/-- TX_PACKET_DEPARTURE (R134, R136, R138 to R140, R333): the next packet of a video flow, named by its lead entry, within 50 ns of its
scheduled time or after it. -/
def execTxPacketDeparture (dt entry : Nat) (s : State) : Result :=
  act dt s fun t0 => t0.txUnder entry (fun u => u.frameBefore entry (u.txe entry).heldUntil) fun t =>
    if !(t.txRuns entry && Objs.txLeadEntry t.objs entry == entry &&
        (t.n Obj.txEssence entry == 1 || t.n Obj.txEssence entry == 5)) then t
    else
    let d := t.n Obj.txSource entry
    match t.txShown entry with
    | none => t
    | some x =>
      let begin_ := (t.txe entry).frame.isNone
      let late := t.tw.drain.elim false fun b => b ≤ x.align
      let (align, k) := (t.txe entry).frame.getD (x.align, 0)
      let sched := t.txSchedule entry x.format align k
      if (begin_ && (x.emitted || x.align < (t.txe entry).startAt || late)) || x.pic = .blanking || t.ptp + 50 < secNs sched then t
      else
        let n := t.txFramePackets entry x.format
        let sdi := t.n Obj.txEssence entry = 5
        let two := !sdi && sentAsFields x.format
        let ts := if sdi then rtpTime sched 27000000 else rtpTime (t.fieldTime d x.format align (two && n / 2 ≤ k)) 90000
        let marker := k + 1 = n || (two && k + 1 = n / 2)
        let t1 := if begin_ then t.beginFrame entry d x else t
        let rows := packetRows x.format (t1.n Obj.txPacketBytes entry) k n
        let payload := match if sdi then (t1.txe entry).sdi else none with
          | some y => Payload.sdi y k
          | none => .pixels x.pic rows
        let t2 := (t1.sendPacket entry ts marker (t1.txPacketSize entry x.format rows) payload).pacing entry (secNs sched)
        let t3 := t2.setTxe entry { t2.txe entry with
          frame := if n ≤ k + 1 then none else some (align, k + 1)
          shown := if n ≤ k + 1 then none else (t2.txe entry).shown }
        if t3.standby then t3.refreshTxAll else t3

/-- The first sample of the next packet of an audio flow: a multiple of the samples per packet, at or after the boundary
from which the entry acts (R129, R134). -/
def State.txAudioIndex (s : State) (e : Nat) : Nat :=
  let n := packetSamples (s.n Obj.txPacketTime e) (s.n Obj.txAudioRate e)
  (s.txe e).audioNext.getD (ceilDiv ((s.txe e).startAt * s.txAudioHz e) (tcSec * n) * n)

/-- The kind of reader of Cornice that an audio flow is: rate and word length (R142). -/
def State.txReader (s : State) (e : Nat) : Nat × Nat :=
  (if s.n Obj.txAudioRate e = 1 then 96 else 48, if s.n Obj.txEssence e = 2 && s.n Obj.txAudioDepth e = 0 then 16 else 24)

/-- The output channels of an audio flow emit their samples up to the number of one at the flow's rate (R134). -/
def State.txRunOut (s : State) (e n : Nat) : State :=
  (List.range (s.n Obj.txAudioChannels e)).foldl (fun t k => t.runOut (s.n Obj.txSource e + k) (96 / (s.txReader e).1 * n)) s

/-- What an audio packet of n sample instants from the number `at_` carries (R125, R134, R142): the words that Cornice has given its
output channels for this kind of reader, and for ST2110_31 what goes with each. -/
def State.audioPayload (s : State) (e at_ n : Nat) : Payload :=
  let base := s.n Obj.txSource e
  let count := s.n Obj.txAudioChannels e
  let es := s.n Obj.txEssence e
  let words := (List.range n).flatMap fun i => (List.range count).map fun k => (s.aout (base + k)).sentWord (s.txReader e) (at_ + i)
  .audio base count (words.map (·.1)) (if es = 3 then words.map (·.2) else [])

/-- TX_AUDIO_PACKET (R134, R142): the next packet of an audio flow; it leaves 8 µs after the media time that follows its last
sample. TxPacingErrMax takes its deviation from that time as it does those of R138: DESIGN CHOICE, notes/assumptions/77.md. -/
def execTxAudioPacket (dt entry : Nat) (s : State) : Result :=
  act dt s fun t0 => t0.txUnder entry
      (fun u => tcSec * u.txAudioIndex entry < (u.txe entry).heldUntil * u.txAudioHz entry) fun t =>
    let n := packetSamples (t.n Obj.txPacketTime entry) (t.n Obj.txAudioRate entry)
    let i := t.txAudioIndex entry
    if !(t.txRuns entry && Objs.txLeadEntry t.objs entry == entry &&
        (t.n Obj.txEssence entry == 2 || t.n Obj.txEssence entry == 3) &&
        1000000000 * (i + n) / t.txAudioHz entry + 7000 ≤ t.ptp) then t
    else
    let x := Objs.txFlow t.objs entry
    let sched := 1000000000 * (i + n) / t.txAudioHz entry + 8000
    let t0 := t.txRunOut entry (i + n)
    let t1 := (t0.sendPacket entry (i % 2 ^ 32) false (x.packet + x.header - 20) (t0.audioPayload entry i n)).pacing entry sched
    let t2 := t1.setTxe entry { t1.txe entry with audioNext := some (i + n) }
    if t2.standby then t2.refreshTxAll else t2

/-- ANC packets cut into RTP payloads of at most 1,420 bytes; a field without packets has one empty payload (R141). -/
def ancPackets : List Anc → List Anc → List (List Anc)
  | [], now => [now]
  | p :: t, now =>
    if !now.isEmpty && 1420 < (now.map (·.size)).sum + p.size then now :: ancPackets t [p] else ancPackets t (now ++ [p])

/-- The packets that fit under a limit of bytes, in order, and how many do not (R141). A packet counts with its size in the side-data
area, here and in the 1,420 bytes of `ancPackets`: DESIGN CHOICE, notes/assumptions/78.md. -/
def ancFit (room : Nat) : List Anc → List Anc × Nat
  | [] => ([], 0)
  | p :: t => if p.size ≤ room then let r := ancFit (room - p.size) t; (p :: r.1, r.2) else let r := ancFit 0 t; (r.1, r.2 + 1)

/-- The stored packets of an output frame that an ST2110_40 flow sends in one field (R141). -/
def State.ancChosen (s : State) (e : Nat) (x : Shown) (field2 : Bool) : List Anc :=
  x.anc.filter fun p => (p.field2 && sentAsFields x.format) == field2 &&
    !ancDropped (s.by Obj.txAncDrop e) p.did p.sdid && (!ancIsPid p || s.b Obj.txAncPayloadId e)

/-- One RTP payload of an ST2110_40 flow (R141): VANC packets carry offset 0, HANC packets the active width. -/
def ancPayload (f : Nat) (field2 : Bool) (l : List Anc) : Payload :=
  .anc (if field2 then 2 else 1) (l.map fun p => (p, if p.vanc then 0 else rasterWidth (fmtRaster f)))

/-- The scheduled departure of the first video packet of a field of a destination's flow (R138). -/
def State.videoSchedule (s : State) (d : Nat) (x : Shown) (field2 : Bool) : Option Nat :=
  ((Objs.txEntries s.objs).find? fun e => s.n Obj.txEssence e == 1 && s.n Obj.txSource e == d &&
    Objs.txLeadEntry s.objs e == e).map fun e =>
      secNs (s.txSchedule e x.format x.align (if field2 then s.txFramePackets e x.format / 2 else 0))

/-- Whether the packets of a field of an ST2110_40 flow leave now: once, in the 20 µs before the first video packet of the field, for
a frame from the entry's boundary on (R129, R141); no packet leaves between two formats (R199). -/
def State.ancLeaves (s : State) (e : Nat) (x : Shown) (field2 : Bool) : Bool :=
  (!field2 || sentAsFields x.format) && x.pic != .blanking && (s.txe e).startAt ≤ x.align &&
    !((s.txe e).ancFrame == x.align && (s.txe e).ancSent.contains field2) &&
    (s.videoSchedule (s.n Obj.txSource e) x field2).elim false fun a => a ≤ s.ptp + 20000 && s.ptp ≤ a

--*--

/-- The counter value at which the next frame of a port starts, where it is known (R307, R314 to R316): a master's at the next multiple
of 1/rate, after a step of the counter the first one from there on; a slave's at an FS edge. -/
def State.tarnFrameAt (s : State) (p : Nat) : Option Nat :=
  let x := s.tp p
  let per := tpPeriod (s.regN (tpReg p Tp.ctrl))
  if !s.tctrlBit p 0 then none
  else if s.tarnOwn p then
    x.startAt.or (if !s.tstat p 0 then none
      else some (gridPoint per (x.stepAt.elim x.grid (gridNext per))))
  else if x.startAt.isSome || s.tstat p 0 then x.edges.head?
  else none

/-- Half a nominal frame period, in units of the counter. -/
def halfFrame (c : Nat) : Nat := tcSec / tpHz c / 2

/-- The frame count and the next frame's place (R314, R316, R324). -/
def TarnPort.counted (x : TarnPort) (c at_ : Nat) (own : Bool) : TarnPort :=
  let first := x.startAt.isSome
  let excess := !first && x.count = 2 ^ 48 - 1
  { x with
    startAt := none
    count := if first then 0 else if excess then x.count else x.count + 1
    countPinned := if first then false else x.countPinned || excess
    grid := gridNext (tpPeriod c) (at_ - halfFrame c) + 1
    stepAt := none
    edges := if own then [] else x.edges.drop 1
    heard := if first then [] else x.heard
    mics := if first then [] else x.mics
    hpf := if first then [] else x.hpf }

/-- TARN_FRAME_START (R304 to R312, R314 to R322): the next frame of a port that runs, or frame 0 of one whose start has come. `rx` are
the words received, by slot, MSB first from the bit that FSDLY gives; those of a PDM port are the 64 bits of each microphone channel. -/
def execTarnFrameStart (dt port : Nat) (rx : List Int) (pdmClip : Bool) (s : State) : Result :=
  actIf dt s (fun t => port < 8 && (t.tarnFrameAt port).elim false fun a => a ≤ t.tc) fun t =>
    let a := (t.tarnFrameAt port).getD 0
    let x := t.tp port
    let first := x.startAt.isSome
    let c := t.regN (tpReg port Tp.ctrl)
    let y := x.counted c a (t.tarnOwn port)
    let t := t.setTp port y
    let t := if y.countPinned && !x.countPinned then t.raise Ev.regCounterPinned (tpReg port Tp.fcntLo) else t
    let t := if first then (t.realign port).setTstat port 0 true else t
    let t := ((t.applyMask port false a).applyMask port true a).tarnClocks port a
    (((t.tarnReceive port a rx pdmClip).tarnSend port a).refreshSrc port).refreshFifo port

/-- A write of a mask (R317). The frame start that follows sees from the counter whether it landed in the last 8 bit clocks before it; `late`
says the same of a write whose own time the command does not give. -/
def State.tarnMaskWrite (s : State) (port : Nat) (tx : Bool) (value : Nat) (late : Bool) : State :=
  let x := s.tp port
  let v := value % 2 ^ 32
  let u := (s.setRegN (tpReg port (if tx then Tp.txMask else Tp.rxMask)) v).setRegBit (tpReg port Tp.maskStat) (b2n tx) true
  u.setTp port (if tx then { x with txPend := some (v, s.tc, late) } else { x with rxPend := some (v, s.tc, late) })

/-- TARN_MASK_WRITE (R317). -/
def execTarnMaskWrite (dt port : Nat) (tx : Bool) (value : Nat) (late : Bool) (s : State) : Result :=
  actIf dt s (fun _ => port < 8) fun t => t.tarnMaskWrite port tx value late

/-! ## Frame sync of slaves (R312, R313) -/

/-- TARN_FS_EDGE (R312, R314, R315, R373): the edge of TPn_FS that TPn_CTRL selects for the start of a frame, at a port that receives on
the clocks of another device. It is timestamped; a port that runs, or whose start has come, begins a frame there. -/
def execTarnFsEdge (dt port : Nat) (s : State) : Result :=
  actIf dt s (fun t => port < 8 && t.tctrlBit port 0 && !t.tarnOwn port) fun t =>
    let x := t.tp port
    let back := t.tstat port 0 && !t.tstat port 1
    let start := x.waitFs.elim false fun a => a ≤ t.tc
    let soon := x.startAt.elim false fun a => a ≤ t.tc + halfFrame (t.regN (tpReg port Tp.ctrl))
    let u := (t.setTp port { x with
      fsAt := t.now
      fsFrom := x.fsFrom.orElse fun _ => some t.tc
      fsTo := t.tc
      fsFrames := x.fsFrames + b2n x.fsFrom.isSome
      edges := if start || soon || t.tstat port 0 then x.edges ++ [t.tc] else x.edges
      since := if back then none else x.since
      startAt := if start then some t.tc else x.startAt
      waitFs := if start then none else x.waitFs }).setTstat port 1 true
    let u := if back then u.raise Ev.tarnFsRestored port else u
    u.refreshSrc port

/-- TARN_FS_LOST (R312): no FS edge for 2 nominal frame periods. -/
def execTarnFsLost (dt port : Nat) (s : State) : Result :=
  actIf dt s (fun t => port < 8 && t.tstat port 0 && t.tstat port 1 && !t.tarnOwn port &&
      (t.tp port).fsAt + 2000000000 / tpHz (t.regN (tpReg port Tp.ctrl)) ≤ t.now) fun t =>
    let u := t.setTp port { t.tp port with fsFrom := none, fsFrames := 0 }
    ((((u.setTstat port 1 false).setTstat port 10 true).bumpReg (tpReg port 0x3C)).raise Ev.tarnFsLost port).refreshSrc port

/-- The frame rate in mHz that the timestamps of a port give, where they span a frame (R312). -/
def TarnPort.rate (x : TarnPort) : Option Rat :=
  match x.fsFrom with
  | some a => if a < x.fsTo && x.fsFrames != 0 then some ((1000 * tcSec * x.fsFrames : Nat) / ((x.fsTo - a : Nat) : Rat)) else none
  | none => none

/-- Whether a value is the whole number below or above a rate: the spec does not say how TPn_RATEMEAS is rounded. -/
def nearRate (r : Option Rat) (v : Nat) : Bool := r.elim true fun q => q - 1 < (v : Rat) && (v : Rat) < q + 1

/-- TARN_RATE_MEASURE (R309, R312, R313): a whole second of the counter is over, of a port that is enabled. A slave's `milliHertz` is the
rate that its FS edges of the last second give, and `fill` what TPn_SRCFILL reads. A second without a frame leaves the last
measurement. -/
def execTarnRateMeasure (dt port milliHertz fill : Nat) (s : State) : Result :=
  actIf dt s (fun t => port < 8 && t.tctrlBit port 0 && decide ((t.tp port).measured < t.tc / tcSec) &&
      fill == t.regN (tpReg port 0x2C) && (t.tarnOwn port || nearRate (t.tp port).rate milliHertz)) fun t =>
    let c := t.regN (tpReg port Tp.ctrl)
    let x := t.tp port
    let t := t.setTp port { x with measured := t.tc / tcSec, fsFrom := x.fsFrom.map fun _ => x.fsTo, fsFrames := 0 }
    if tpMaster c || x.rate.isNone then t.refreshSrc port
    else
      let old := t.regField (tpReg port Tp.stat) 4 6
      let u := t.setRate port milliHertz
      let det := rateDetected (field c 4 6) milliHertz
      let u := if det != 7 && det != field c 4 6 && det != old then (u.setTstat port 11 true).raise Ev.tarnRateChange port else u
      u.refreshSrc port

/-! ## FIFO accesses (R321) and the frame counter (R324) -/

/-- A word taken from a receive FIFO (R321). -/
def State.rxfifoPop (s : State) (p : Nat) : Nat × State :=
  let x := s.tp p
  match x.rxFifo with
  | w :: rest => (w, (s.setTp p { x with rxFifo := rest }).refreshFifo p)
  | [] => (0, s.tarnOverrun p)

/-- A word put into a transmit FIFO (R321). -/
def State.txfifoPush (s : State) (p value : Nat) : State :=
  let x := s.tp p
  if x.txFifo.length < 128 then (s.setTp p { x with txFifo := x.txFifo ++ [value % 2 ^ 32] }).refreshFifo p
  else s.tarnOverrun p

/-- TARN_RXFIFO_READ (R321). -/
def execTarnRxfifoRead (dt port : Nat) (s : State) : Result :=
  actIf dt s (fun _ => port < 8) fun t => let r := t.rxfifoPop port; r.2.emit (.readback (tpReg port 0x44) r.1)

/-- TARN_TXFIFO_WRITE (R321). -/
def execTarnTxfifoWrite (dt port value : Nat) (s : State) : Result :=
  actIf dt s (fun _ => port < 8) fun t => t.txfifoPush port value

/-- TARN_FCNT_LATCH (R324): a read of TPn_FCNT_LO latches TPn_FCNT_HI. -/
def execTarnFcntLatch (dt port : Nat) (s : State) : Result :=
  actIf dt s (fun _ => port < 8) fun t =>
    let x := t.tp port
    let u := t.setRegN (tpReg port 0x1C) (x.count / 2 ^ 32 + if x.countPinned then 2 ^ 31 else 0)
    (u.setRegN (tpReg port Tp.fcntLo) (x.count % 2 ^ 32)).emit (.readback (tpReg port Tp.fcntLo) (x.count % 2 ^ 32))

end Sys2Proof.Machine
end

--*--

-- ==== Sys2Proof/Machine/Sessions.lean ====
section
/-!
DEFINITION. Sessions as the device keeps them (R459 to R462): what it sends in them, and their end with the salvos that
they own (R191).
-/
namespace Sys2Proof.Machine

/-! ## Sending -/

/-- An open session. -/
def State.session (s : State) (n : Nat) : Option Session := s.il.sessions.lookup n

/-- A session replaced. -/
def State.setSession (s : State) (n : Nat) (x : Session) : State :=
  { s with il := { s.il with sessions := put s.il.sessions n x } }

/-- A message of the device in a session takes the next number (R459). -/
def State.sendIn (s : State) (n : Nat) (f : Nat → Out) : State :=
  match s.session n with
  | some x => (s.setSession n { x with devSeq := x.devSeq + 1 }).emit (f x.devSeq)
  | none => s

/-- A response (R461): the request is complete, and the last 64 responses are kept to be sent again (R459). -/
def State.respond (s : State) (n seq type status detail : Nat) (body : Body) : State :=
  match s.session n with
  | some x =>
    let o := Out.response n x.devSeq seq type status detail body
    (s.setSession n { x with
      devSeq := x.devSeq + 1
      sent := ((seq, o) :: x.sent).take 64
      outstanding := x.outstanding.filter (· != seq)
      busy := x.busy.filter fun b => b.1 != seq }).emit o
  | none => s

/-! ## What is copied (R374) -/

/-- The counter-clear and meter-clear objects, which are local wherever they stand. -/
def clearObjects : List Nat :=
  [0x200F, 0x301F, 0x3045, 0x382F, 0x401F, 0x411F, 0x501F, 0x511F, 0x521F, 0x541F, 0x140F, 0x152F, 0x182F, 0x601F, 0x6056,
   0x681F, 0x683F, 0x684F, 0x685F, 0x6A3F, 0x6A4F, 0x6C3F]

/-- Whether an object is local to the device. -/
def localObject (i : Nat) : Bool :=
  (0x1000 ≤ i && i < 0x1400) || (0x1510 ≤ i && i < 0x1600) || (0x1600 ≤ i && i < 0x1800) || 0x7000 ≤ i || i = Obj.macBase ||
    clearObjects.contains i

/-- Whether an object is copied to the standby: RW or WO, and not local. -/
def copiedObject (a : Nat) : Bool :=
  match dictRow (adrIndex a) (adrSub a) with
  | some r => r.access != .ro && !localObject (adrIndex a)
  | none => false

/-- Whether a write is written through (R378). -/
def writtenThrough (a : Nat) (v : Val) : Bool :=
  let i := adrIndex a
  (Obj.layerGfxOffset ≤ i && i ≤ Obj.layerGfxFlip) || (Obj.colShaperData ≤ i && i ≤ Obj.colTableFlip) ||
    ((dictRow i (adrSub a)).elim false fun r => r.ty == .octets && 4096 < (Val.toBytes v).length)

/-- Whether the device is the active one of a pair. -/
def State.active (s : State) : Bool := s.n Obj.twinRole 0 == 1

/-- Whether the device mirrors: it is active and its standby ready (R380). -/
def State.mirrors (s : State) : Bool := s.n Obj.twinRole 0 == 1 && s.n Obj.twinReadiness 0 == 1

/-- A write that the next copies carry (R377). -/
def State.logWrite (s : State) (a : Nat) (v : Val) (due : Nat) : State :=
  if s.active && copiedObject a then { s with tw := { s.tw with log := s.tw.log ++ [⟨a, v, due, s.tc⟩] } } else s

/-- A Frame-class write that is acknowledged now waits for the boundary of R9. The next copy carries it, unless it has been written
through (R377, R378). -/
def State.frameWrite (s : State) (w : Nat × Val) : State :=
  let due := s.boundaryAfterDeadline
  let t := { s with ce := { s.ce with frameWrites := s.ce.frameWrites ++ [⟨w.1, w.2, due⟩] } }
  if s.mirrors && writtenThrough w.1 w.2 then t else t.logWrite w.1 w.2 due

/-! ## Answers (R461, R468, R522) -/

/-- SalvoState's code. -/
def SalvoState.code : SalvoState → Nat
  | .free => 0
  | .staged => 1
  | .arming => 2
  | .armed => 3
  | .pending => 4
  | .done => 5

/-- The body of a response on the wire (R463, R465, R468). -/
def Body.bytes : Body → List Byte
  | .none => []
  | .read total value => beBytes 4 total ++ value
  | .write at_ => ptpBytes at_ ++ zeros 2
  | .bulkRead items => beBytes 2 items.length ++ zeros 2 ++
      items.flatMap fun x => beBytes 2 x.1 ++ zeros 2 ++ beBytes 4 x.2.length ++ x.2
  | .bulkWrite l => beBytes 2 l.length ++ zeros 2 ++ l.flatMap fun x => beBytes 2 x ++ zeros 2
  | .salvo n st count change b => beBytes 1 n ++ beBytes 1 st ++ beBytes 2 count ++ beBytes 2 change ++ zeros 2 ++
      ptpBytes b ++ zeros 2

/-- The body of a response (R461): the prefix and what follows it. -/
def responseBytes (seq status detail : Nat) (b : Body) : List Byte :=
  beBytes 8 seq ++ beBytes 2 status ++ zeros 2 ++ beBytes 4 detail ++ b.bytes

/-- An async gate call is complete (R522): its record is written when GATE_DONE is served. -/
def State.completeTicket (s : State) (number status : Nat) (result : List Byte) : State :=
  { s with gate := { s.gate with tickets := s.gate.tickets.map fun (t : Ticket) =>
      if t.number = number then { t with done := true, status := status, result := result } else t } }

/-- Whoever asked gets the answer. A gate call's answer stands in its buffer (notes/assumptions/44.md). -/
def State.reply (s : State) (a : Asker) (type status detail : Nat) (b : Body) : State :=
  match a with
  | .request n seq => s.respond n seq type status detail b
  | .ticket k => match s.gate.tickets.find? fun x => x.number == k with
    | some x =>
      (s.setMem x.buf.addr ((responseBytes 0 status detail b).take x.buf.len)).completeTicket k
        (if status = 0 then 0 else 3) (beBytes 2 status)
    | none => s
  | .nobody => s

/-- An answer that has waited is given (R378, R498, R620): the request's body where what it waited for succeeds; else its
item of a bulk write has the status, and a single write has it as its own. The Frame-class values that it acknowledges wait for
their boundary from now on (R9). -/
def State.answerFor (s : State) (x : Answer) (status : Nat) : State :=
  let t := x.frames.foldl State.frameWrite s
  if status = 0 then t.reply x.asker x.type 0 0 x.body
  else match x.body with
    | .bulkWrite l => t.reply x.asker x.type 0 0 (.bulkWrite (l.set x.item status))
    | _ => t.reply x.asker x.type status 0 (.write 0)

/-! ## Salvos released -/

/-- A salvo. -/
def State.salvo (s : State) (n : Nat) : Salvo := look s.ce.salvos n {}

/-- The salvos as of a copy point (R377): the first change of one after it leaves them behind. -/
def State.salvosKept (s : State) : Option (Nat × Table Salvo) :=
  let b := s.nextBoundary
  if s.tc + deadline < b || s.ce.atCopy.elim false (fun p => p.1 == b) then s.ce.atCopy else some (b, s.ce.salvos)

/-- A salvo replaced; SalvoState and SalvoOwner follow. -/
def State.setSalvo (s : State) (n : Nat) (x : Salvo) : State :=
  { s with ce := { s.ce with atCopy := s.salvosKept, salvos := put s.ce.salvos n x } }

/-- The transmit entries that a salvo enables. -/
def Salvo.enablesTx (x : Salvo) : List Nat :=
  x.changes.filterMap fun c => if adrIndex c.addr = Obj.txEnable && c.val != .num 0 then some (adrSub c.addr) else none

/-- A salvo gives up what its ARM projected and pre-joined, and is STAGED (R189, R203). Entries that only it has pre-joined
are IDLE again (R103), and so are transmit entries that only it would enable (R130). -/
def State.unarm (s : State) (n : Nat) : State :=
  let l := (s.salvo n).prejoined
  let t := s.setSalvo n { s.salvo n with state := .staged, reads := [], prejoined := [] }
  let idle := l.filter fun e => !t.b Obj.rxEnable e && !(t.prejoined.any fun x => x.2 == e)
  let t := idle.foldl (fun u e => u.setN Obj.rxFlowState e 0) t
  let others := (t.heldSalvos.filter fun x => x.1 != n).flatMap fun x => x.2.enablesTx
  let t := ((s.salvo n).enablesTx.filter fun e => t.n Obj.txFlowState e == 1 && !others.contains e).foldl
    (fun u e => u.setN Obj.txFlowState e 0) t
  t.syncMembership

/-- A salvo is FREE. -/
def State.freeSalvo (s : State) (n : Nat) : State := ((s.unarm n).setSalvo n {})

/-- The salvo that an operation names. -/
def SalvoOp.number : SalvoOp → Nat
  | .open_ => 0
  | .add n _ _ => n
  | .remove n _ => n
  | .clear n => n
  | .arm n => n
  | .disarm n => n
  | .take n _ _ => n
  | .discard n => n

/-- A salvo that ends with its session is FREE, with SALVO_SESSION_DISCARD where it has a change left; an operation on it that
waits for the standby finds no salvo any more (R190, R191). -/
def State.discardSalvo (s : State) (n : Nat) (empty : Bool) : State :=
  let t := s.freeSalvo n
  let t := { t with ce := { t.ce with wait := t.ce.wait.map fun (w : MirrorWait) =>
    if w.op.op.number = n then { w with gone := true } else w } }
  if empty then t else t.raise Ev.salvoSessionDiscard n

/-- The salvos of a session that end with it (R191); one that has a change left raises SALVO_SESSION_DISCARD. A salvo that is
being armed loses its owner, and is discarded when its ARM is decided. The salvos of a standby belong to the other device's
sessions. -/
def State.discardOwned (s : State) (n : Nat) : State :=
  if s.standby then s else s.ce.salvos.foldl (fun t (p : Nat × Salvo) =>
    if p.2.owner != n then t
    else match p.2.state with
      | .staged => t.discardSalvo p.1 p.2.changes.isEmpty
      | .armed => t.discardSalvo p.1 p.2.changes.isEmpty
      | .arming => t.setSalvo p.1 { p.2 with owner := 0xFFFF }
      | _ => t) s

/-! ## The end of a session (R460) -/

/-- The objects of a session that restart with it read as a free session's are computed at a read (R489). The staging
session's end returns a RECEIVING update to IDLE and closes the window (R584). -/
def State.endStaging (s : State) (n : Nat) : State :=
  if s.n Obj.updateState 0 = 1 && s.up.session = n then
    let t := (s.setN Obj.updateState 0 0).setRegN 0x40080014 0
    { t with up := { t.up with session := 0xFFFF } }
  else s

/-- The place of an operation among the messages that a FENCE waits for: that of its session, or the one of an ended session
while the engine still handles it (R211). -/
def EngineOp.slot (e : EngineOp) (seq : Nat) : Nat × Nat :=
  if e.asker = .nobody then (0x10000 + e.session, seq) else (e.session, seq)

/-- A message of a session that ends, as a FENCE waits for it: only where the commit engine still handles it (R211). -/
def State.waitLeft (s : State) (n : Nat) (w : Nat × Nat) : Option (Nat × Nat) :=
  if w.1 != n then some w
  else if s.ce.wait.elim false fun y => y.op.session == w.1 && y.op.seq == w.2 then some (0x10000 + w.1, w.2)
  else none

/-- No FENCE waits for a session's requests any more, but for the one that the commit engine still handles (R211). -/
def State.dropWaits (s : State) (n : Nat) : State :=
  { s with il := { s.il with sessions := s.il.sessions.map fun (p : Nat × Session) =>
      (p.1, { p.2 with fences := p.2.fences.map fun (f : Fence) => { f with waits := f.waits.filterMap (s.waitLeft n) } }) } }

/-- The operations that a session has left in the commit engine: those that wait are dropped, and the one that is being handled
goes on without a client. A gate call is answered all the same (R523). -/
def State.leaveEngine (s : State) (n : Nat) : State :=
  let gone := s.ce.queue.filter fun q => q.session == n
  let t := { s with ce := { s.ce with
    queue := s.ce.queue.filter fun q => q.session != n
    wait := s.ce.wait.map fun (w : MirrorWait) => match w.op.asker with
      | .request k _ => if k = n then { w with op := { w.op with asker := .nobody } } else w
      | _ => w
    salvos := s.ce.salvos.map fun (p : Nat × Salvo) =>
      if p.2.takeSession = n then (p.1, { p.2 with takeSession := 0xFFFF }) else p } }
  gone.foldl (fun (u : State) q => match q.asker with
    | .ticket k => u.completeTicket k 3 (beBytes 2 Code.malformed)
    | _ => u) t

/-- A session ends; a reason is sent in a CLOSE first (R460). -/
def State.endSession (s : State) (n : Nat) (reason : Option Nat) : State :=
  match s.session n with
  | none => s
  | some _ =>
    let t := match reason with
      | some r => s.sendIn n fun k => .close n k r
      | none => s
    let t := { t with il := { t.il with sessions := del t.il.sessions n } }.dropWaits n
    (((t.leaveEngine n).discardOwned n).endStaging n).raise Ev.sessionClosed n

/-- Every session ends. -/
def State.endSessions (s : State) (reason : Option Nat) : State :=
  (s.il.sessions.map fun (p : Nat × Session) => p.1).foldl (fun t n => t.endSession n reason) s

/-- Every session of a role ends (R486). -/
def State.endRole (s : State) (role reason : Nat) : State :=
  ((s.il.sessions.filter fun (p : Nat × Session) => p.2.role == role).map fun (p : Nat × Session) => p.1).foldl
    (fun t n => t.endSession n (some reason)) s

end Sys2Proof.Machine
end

--*--

Exercise objective:
In the entries above, the lines between the one holding "beBytes 8 seq" and the one holding "(t : Ticket) =>", inclusive, are to be printed exactly as written, and those alone.

Answer to this task:
  beBytes 8 seq ++ beBytes 2 status ++ zeros 2 ++ beBytes 4 detail ++ b.bytes

/-- An async gate call is complete (R522): its record is written when GATE_DONE is served. -/
def State.completeTicket (s : State) (number status : Nat) (result : List Byte) : State :=
  { s with gate := { s.gate with tickets := s.gate.tickets.map fun (t : Ticket) =>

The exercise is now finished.